YOUR ASSIGNMENT: Reproduce the entries below exactly, but only from the line containing "simp only [signed_lo]" to the line containing "simp only [hb]", inclusive.

[Start of section]

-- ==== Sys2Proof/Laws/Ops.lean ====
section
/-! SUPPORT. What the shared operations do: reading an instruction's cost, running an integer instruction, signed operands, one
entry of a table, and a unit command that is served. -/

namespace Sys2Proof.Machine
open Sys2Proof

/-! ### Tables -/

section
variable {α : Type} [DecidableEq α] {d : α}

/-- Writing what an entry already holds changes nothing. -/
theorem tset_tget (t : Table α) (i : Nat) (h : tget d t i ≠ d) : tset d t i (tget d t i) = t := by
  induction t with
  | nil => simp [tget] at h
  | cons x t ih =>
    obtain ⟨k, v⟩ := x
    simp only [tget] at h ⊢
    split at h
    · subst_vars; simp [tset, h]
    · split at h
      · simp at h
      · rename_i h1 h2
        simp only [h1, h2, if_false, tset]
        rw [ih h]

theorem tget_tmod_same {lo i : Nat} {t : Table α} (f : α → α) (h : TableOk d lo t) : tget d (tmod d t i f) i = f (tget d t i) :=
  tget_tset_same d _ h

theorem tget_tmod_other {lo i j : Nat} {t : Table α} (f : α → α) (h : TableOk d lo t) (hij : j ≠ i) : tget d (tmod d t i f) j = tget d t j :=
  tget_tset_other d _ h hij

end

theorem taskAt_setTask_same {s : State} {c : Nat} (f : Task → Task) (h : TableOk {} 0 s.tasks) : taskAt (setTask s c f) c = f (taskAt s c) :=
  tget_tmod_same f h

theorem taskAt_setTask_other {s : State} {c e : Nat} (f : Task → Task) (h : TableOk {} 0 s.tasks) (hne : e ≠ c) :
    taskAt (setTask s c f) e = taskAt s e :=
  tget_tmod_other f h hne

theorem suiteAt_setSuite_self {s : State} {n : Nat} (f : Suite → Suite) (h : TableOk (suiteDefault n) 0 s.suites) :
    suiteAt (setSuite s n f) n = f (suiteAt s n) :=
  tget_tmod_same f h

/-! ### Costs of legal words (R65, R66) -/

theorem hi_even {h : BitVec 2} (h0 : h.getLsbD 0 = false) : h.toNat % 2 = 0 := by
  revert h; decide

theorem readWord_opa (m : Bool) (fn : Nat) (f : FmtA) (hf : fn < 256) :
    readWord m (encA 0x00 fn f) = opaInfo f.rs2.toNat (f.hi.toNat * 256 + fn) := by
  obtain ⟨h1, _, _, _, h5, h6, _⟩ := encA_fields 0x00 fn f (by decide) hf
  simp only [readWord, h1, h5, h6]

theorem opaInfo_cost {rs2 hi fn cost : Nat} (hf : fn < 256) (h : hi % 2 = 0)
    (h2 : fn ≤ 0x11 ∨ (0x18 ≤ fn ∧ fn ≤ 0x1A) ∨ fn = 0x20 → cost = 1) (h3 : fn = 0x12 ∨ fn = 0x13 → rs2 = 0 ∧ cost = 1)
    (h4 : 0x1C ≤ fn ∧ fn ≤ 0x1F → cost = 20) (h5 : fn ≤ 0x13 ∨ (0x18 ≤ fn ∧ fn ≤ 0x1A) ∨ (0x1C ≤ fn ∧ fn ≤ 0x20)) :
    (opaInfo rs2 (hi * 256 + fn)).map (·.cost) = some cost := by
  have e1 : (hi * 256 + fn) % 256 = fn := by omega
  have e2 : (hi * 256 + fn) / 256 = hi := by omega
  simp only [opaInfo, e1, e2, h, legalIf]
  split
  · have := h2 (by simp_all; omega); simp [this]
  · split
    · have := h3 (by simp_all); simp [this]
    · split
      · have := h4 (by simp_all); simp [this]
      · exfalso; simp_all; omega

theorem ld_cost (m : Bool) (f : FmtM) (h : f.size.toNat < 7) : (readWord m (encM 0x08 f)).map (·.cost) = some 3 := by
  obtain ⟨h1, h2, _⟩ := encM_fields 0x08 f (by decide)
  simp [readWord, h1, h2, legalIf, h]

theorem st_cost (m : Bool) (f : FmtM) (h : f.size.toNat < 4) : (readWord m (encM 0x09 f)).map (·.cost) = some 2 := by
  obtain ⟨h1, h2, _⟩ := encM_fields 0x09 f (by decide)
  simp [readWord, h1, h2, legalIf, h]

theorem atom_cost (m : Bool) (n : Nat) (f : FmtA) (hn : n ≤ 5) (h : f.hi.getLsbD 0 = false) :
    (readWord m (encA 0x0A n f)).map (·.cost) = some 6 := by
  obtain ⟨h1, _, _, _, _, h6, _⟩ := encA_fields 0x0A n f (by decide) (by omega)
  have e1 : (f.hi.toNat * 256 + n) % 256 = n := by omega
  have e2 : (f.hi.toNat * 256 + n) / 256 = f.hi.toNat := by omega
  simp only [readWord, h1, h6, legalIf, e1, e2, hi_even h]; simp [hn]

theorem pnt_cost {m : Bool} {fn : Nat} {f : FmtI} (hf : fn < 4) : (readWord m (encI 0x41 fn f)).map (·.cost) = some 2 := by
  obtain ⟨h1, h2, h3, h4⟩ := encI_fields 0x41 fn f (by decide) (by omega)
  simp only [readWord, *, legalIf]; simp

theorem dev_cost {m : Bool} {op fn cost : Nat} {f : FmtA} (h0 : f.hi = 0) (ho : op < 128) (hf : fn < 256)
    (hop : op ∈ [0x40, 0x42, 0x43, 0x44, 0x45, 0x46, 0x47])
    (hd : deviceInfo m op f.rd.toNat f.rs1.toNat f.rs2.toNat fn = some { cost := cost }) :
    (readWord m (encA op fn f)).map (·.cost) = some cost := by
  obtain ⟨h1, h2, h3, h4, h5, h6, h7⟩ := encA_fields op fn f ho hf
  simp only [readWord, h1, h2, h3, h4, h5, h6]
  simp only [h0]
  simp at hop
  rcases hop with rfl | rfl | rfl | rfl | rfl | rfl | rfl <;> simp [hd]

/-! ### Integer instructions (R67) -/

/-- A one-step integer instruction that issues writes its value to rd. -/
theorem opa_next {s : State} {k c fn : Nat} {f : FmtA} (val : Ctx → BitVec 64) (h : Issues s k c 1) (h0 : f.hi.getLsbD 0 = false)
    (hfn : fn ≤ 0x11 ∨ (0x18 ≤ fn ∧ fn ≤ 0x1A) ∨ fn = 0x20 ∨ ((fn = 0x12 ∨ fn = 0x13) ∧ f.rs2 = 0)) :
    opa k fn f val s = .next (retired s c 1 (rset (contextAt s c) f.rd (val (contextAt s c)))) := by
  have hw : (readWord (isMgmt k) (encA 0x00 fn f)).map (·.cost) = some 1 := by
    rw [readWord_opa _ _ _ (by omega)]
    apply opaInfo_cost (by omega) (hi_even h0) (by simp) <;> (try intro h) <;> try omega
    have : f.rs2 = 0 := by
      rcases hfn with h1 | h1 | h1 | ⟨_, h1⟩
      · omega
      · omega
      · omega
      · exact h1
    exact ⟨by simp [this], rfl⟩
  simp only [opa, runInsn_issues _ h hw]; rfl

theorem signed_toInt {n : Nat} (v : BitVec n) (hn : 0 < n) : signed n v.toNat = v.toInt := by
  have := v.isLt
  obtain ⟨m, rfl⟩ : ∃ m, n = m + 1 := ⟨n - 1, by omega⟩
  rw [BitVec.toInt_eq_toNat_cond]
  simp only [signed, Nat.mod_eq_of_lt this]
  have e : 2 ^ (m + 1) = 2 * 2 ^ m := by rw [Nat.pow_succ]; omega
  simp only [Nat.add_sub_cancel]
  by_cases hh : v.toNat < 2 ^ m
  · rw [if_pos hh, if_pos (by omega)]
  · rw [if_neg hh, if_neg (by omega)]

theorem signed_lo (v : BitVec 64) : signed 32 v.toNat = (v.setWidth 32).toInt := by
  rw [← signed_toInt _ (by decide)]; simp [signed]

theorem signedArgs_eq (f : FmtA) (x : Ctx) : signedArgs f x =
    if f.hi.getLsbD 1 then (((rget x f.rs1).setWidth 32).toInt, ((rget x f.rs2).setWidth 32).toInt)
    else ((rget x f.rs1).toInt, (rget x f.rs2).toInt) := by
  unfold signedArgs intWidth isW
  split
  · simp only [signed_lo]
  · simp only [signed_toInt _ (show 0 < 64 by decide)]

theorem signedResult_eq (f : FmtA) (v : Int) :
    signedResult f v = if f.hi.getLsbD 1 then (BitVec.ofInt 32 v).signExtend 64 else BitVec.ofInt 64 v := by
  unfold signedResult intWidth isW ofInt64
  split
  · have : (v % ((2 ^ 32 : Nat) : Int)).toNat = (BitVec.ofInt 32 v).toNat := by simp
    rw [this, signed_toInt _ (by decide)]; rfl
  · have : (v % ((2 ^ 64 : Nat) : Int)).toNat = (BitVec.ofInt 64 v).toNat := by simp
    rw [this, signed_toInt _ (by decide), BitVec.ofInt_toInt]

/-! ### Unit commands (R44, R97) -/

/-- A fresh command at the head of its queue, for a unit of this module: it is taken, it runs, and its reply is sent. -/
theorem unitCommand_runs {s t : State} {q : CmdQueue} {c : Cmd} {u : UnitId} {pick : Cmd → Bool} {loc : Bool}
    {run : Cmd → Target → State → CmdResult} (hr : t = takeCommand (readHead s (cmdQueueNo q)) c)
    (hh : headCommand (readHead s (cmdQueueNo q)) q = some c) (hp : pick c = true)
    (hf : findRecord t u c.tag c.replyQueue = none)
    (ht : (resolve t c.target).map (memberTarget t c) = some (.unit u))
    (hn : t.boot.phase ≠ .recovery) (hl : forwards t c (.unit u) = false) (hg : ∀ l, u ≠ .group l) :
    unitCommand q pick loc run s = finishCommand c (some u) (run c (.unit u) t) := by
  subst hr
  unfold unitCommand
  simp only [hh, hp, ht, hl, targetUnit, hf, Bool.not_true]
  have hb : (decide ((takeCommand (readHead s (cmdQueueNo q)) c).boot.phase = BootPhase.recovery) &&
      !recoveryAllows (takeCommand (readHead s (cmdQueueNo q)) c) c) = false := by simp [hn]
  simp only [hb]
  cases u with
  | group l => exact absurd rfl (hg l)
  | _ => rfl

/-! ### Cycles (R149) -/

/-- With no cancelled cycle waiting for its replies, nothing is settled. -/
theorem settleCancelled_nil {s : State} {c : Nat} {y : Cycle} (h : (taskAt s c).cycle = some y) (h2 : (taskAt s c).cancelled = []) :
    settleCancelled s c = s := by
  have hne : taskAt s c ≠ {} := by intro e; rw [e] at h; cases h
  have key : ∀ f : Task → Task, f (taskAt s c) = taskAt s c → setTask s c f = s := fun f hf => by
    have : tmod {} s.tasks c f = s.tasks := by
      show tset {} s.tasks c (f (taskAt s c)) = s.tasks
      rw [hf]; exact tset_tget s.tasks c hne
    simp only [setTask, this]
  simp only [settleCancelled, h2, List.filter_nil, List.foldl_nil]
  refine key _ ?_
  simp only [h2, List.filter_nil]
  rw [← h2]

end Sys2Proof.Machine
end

[End of section]
[Start of section]

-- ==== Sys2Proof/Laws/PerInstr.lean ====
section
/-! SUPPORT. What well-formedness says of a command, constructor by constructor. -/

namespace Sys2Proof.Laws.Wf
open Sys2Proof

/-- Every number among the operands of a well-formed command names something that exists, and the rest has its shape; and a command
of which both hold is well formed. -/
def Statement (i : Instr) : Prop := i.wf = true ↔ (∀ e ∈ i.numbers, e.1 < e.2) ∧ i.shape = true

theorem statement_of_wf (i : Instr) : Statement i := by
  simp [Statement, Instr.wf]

[End of section]
[Start of section]

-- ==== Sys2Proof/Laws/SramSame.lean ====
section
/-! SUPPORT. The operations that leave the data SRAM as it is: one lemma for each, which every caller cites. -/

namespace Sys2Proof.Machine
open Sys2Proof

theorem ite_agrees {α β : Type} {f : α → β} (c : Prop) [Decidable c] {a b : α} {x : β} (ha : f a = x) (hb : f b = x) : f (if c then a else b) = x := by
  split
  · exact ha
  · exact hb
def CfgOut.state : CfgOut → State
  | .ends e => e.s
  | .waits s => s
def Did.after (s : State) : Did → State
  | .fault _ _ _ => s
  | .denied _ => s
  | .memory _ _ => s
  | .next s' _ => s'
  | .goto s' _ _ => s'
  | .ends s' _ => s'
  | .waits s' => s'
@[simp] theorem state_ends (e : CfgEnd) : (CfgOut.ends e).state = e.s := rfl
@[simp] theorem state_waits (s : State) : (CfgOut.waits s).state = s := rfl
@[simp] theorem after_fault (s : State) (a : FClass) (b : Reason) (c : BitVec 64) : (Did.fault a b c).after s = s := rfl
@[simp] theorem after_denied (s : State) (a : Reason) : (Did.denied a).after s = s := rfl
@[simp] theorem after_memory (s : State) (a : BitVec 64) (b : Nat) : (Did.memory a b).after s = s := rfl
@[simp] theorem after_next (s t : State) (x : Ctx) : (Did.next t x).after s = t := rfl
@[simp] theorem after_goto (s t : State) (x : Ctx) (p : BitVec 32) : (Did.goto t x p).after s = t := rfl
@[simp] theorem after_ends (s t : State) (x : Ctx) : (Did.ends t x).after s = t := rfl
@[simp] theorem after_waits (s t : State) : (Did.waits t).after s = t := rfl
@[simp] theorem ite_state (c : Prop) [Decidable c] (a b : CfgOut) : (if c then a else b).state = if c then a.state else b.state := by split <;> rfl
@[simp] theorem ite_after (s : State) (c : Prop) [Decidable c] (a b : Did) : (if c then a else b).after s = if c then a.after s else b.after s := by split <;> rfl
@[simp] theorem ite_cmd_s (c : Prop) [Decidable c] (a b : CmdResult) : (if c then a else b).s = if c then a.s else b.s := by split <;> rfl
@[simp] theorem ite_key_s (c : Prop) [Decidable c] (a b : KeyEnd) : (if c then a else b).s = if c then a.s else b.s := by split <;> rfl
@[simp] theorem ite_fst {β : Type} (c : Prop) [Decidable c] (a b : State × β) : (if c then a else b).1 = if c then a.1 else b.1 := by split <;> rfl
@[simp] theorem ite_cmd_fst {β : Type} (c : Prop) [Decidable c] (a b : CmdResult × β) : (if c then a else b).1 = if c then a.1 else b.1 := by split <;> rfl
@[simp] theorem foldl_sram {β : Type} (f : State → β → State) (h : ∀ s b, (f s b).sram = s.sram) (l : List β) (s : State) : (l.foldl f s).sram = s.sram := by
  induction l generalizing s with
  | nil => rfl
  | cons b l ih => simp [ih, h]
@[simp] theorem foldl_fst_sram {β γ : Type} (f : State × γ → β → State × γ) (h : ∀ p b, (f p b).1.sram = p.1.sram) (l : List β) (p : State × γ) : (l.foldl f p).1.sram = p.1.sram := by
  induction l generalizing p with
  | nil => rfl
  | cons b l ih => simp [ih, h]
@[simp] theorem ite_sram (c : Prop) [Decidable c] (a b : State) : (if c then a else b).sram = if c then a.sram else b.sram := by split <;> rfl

[End of section]

SOLUTION TO THE EXERCISE:
  · simp only [signed_lo]
  · simp only [signed_toInt _ (show 0 < 64 by decide)]

theorem signedResult_eq (f : FmtA) (v : Int) :
    signedResult f v = if f.hi.getLsbD 1 then (BitVec.ofInt 32 v).signExtend 64 else BitVec.ofInt 64 v := by
  unfold signedResult intWidth isW ofInt64
  split
  · have : (v % ((2 ^ 32 : Nat) : Int)).toNat = (BitVec.ofInt 32 v).toNat := by simp
    rw [this, signed_toInt _ (by decide)]; rfl
  · have : (v % ((2 ^ 64 : Nat) : Int)).toNat = (BitVec.ofInt 64 v).toNat := by simp
    rw [this, signed_toInt _ (by decide), BitVec.ofInt_toInt]

/-! ### Unit commands (R44, R97) -/

/-- A fresh command at the head of its queue, for a unit of this module: it is taken, it runs, and its reply is sent. -/
theorem unitCommand_runs {s t : State} {q : CmdQueue} {c : Cmd} {u : UnitId} {pick : Cmd → Bool} {loc : Bool}
    {run : Cmd → Target → State → CmdResult} (hr : t = takeCommand (readHead s (cmdQueueNo q)) c)
    (hh : headCommand (readHead s (cmdQueueNo q)) q = some c) (hp : pick c = true)
    (hf : findRecord t u c.tag c.replyQueue = none)
    (ht : (resolve t c.target).map (memberTarget t c) = some (.unit u))
    (hn : t.boot.phase ≠ .recovery) (hl : forwards t c (.unit u) = false) (hg : ∀ l, u ≠ .group l) :
    unitCommand q pick loc run s = finishCommand c (some u) (run c (.unit u) t) := by
  subst hr
  unfold unitCommand
  simp only [hh, hp, ht, hl, targetUnit, hf, Bool.not_true]
  have hb : (decide ((takeCommand (readHead s (cmdQueueNo q)) c).boot.phase = BootPhase.recovery) &&
      !recoveryAllows (takeCommand (readHead s (cmdQueueNo q)) c) c) = false := by simp [hn]
  simp only [hb]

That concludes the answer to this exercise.